» TASK DETAILS:
Find the line containing "let s := s.updSm" in the entries below. Restate it and each line after it, word for word, up to and including the line containing "to ac 256. -/".

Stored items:
● ● ● ●

-- ==== Sys2Proof/Machine/Arm.lean ====
section
/-! DEFINITION. The arm manager (chapter 06): responses, usability, prediction, ranking and patterns, command words,
spares and retirement; the main compares of direct mode (R254); the comparators (R117 to R119). Voltages and
per-unit quantities at 2^-40. -/
namespace Sys2Proof.Machine

/-- The arms in use (R135): 6 of an MMC, 3 clusters of a cascaded H-bridge, with a nonempty range. -/
def State.arms (s : State) : List Nat :=
  (upto (if s.topo = 0 then 6 else 3)).filter (fun a => decide (s.armN a + s.armK a > 0))

/-! ### Responses -/

/-- A response word's fields (R156). -/
def parseRsp (w : BitVec 96) : Resp :=
  let f (lo n : Nat) : Nat := (w.toNat >>> lo) % 2 ^ n
  { vcap := f 80 16, status := BitVec.ofNat 16 (f 64 16), soe := f 48 16, tmax := f 40 8, vspread := f 32 8,
    echo := f 16 16 }

/-- The CRC of a response word holds for submodule `n` (R156). -/
def rspCrcOk (n : Nat) (w : BitVec 96) : Bool :=
  decide (w.toNat % 2 ^ 16 = crc16 96 (n * 2 ^ 80 + w.toNat / 2 ^ 16))

/-- ARM_STAT.NOSPARE as the sets stand (R161): the sets are formed, and an arm in use has no SPARE. -/
def State.noSpareShow (s : State) : State :=
  { s with arm := { s.arm with noSpare := (upto 6).map (fun a =>
      s.arm.setsFormed && s.arms.contains a && !(s.armSms a).any (fun n => (s.sm n).set == 2)) } }

/-- A reopened number whose response shows the bypass switch open closes (R233). -/
def State.replClose (s : State) (n : Nat) (r : Resp) : State :=
  let m := s.sm n
  if m.repl = 2 && !r.status.getLsbD 12 then
    let s := s.updSm n (fun m => { m with repl := 0, set := if m.set = 3 then 2 else m.set, fail := 0 })
    s.noSpareShow
  else s

/-- One response word on a lane (R141, R142): the first complete one of the step counts, and only up to ac 256. -/
def State.respWord (s : State) (lane slot step : Nat) (w : BitVec 96) : State :=
  match s.primaryOf lane with
  | none => s
  | some p =>
    if slot ≥ s.mapN p ∨ step ≠ s.step10 ∨ s.pipe.respTaken then s
    else
      let n := s.mapBase p + slot
      if (s.sm n).rx then s
      else if rspCrcOk n w then
        let r := parseRsp w
        ((s.updSm n (fun m => { m with rx := true, got := some r })).updLane p
          (fun l => { l with alive := true })).replClose n r
      else s.updSm n (fun m => { m with rx := true })

/-- RESPONSE_WORD_RX (R141). -/
def execResponseWordRx (lane : Fin 20) (slot : Fin 256) (step : Fin 1024) (w : BitVec 96) (s : State) :
    Host.Outcome State Fault Refusal :=
  s.live (let t := s.linkBlock lane
    if t.ac ≤ 256 then t.respWord lane slot step w else t)

/-- CYC_UP_RX (R189, R194): a header with COUNT 0 or beyond NSLOT is discarded and its data blocks are orphans; else each
word of the run is a response, an earlier run ends, blocks beyond the run are orphans, and blocks still to come leave it open. -/
def State.cycUp (s : State) (lane first count step : Nat) (ws : List (BitVec 96)) : State :=
  match s.primaryOf lane with
  | none => s
  | some p =>
    if count = 0 ∨ first + count > s.mapN p then
      (s.bump (Reg.LNK_CTL_ERR lane)).bumpBy (Reg.LNK_ORPHAN lane) ((3 * ws.length + 1) / 2)
    else
      let all := (3 * count + 1) / 2
      let came := (3 * ws.length + 1) / 2
      let s := (s.updLane lane (fun l => { l with runLeft := all - came })).bumpBy (Reg.LNK_ORPHAN lane) (came - all)
      if s.ac ≤ 256 then
        ((ws.take count).mapIdx (fun j w => (j, w))).foldl (fun s jw => s.respWord lane (first + jw.1) step jw.2) s
      else s

/-- CYC_UP_RX (R194). -/
def execCycUpRx (lane : Fin 20) (first : Fin 256) (count : Fin 512) (step : Fin 1024) (words : List (BitVec 96))
    (s : State) : Host.Outcome State Fault Refusal := s.live ((s.linkBlock lane).cycUp lane first count step words)

/-- 1/16 V as a voltage at 2^-40 V. -/
def volt16 (x : Nat) : Int := Int.ofNat x * 2 ^ 36

/-- STATUS shows a submodule able to be inserted (R140). -/
def statusUsable (st : BitVec 16) : Bool :=
  st.getLsbD 9 && st.getLsbD 11 && !st.getLsbD 12 && decide ((st >>> 1).toNat % 128 = 0)

/-- A submodule whose identity is accepted and whose number is closed (R230, R233). -/
def Sm.inService (m : Sm) : Bool := decide (m.acc = 1) && decide (m.repl = 0)

/-- The latest word built for a submodule commanded ISO = 1 (R143); the flag it stands at where no word is held. -/
def Sm.isoSent (m : Sm) : Bool := match m.words with | w :: _ => w.iso | [] => m.iso

/-- The response deadline for one submodule (R140, R142, R143). -/
def State.respDeadlineOne (s : State) (n : Nat) : State :=
  let m := s.sm n
  let known := match m.got with
    | some r => m.words.any (fun w => w.stamp == r.echo)
    | none => false
  let lim := s.fld Reg.ARM_RESP_LOSS 0 4
  let lost := m.miss + 1
  let m1 : Sm := match known, m.got with
    | true, some r => { m with resp := some r, v := volt16 r.vcap, miss := 0 }
    | _, _ => { m with v := m.vh, miss := lost }
  let missing := !(known && m.got.isSome)
  let us := decide (m1.set = 1) && m1.inService && decide (m1.miss ≤ lim) &&
    (match m1.resp with | some r => statusUsable r.status | none => false)
  let alive := match s.slotOf n with | some (p, _) => (s.lane p).alive | none => false
  let fail := if m1.set ≠ 1 || us then 0 else if !alive || m.isoSent || decide (m.repl ≠ 0) then m.fail else m.fail + 1
  let shown := s.pair.proofSteps.isSome && known && (match m.got with | some r => decide (bits (word r.status.toNat) 14 2 = 0) | none => false)
  let m2 := { m1 with usable := us, fail := fail, proofOk := m1.proofOk || shown,
                      retire := if fail ≥ s.fld Reg.ARM_FAIL_STEPS 0 16 ∧ m1.set = 1 then
                                  (if m1.retire = 0 then 1 else m1.retire) else m1.retire }
  let s0 := s.updSm n (fun _ => m2)
  let s1 := if missing && decide (m.repl = 0) then s0.bump Reg.ARM_RESP_MISS else s0
  if missing && m.usable && decide (m1.miss = lim + 1) then s1.setFlag Reg.ARM_FLAGS 3 n else s1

● ● ● ●

» ANSWER SPACE:
    let s := s.updSm n (fun m => { m with repl := 0, set := if m.set = 3 then 2 else m.set, fail := 0 })
    s.noSpareShow
  else s

/-- One response word on a lane (R141, R142): the first complete one of the step counts, and only up to ac 256. -/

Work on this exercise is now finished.